- Artist: Will Horwitt
- Year: 1972
- Type: Cast iron and bronze
- Dimensions: 137 cm × 210 cm × 174.63 cm (4 ft 6 in × 7 ft × 5 ft 8.75 in)
- Location: IUPUI; Indianapolis, Indiana, United States; 39°46.381′N 86°10.218′W﻿ / ﻿39.773017°N 86.170300°W;

= Spaces with Iron =

Artwork by Will Horwitt

Spaces with Iron is a public sculpture by American artist Will Horwitt. It was installed in January 2009 on the Indiana University-Purdue University Indianapolis (IUPUI) campus, near downtown Indianapolis, Indiana. The sculpture is located at the corner of Blackford and Vermont Streets, on the southeast lawn of the Science Building, and is on long-term loan from the Indianapolis Museum of Art.

==Description==
Spaces with Iron, created in 1972, is made of cast iron and bronze. It measures 54 in high, 84 in wide, and 68.75 in long. The work consists of two open rectangular pieces. One elongated rectangle is cast in bronze; the other piece, almost square, is cast iron. The cast-iron rectangle is taller than the bronze piece, but the bronze piece is wider. Both forms sit upright, parallel to each other, and are connected with an iron piece resting across the bottom of each piece. The sculpture sits on a cylindrical-shaped concrete base. A bronze rectangular cuboid rests on each rectangular piece on the sculpture's proper left side. The edges of both cuboids extend beyond the sides of the rectangular pieces.

Spaces with Iron "draws attention to the negative spaces created by the sculpture's openings as well as the environment in which it resides."

===Acquisition===
The Indianapolis Museum of Art acquired Spaces with Iron in 1981 through the Helen Benjamin Fund and assigned it accession number 81.220.

==Artist==
New York City artist Will Horwitt was a modernist sculptor who was born in 1934 and spent his adolescence in Stockbridge, Massachusetts. From 1952 to 1954 he studied at the Art Institute of Chicago. In 1965 he received the Guggenheim Fellowship for creative sculpture. Three years later he was awarded the Tiffany Purchase Grant. New York Times art critic Art Canaday commends Horwitt as "a most gratifying workman...The simplified subtly warped forms in expressive balances are consistently mindful of Brancusi, but that is a good point of departure. Mr. Horwitt comes through as one of the strongest young sculptures around."

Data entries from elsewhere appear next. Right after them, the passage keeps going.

theorem test_derive_nec : derived 38000 (1 / 2) = (26, 13, 13) := by decide +kernel
theorem test_derive_tie : derived 400000 (1 / 2) = (3, 2, 1) := by decide +kernel
theorem test_derive_off_zero : derived 38000 (99 / 100) = (26, 26, 0) := by decide +kernel
theorem test_derive_on_zero : derived 1000000 (3 / 10) = (1, 0, 1) := by decide +kernel
theorem test_derive_largest_frequency : derived 2000000 (1 / 2) = (1, 1, 0) := by decide +kernel
theorem test_derive_period_zero : derived 2000001 (1 / 2) = (0, 0, 3) := by decide +kernel
theorem test_derive_wide : derived (1 / 5000) (1 / 2) = (0, 0, 4) := by decide +kernel
theorem test_derive_frequency_first : derived 0 0 = (0, 0, 1) := by decide +kernel
theorem test_derive_duty_bound : derived 38000 1 = (0, 0, 2) := by decide +kernel
theorem test_num_cycles_top : numCycles nec 4294967295 = 165191049 := by decide
theorem test_num_cycles_below_period : numCycles nec 25 = 0 := by decide

/-! ## The append operations: tables V3 to V6 -/

theorem test_append_carrier_two_cycles :
    (after (exec (.appendCarrier 52#32) (issuedBy .builder none))).map (·.timeline) =
      some [⟨1#32, 0#32, 13#32⟩, ⟨0#32, 1#32, 13#32⟩, ⟨1#32, 0#32, 13#32⟩, ⟨0#32, 1#32, 13#32⟩] := by decide

theorem test_append_carrier_overflow :
    (after (exec (.appendCarrier 52#32) (issuedBy .builder (some 3)))).map
      (fun t => (t.tlLen, t.fault, t.finfo, t.response, t.wstate)) =
      some (3, 0x80#8, some 0#32, some 7#8, .failed) := by decide

theorem test_append_gap_zero :
    (after (exec (.appendGap 0#32) (issuedBy .builder none))).map (·.timeline) = some [⟨0#32, 0#32, 0#32⟩] := by decide

theorem test_append_gap_by_host :
    (after (exec (.appendGap 4500#32) State.reset)).map (fun t => (t.tlLen, t.fault, t.finfo, t.response, t.wstate)) =
      some (0, 0x20#8, some 2#32, some 5#8, .unbuilt) := by decide

theorem test_append_bit_gap_first :
    (after (exec (.appendBit true) { instanceD with issuer := .encoder })).map
      (fun t => t.timeline.map (fun p => p.delay.toNat)) = some [50, 13, 12, 13, 12, 13, 12, 13, 12] := by decide

theorem test_append_bit_burst_dropped :
    (after (exec (.appendBit false) { instanceD with issuer := .encoder })).map (·.timeline) =
      some [⟨0#32, 0#32, 30#32⟩] := by decide

theorem test_nec_bits_of_the_example :
    (necBits 0x00081387#32).map Bool.toNat =
      [0, 0, 0, 1, 0, 0, 0, 0, 1, 1, 0, 0, 1, 0, 0, 0, 1, 1, 1, 0, 0, 0, 0, 1, 0, 0, 0, 1, 1, 1, 1, 0] := by decide

theorem test_payload_of_program_d :
    (after (exec .payload { instanceD with issuer := .builder })).map (fun t => t.timeline.map (fun p => p.delay.toNat)) =
      some [50, 13, 12, 13, 12, 13, 12, 13, 12, 30] := by decide

/-! ## BUILD and SEND: programs D, E, G and table V8 -/

theorem test_build_program_d :
    (after (exec .build instanceD)).map (fun t => (t.tlLen, totalTime t.timeline, t.wstate, t.waveId, t.response)) =
      some (15, 230, .built, some 4#32, some 0#8) := by decide

theorem test_build_refused_by_driver :
    (after (exec .build { instanceD with driver := { instanceD.driver with creates := [0xFFFFFFFF#32] } })).map
      (fun t => (t.tlLen, t.wstate, t.fault, t.finfo, t.response)) =
      some (15, .failed, 0x08#8, some 0xFFFFFFFF#32, some 3#8) := by decide

theorem test_send_bad_id :
    (after (exec .send (built [.badId] []))).map (fun t => (t.fault, t.finfo, t.response, t.wstate, t.polling)) =
      some (0x10#8, some 1#32, some 4#8, .built, false) := by decide

theorem test_send_unbuilt :
    (after (exec .send State.reset)).map (fun t => (t.fault, t.finfo, t.response)) =
      some (0x40#8, some 0#32, some 6#8) := by decide

theorem test_poll_hw_fault :
    (after (step { built [] [.hwFault] with polling := true })).map (fun t => (t.fault, t.finfo, t.response, t.polling)) =
      some (0x10#8, some 3#32, some 4#8, false) := by decide

theorem test_reset_releases :
    (after (step (fed [.reset 1#32] (built [] [])))).map (fun t => (t.code, t.wstate, t.tlLen, t.history.drop 1)) =
      some (1#32, .unbuilt, 0, [.release 5#32]) := by decide +kernel

theorem test_word_placed_runs :
    (after (step (State.reset.withFetchWord 40 0x010000001A))).map (·.tlLen) = some 2 := by decide

theorem test_build_after_reset_answers :
    (after (step (State.reset.withFetchWord 40 0x0500000000))).isSome = true := by decide +kernel

theorem test_gap_signal : signalAt 3 true [gapRecord 5#32, gapRecord 2#32] 6 = some true := by decide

Horwitt's works appear in many public and private collections, including those of Nelson Rockefeller, Vera and Albert List, and Helen and Robert Benjamin. His sculptures are featured in the Yale University Art Gallery, the Solomon R. Guggenheim Museum, the Wadsworth Atheneum, the Albright-Knox Art Gallery, the Neuberger Museum of Art, the Governor Nelson A. Rockefeller Empire State Plaza Art Collection in Albany, NY, and at IUPUI.

Horwitt's works are strongly rooted in geometric forms. His minimalist pieces have been favorably viewed by many critics throughout his career. Horwitt "reflects [on] the dominance of a certain preoccupation with the language of the space and lines that express the evocative forms of both his drawings and sculptures." According to Al Brunelle, writer for Art in America, Horwitt's pieces are, "expressive...they transmit a feeling that is vital and concrete like everyday life experience." His last exhibition was at the Vanderwoude Tananbaum Gallery in New York City. He died of lymphoma in 1985 in New York City at the age of fifty one.

==Location==
Spaces with Iron was acquired by Newfields (formerly the Indianapolis Museum of Art) in 1981. In 1985 it was moved from the southwest corner of the sculpture court to the north of Newfields’ Krannert Pavilion. The sculpture was moved again in 1990 to Newfield's southeastern lawn by the parking lot, to either the north or west side. In late January 2009 it was removed from the Newfields grounds and installed on the IUPUI campus, at the corner of Blackford and Vermont Streets on the southeast lawn of the Science Building.

Spaces with Iron is one of four pieces on long-term loan to IUPUI from the Indianapolis Museum of Art. The others are Portrait of History, Mega-Gem, and East Gate/West Gate. Three pieces were transported to IUPUI in January 2009; however, due to its size, East Gate/West Gate was flown by helicopter to campus in March 2009. These pieces and other public art are installed along a portion of the Indianapolis Cultural Trail, a bikeway and pedestrian path that "connects neighborhoods, entertainment facilities and the city's five cultural districts": Indiana Avenue, Massachusetts Avenue, Fountain Square, the Wholesale District, and White River State Park. The Cultural Trail, completed in 2013, connects downtown Indianapolis to Broad Ripple Village via the Monon Trail.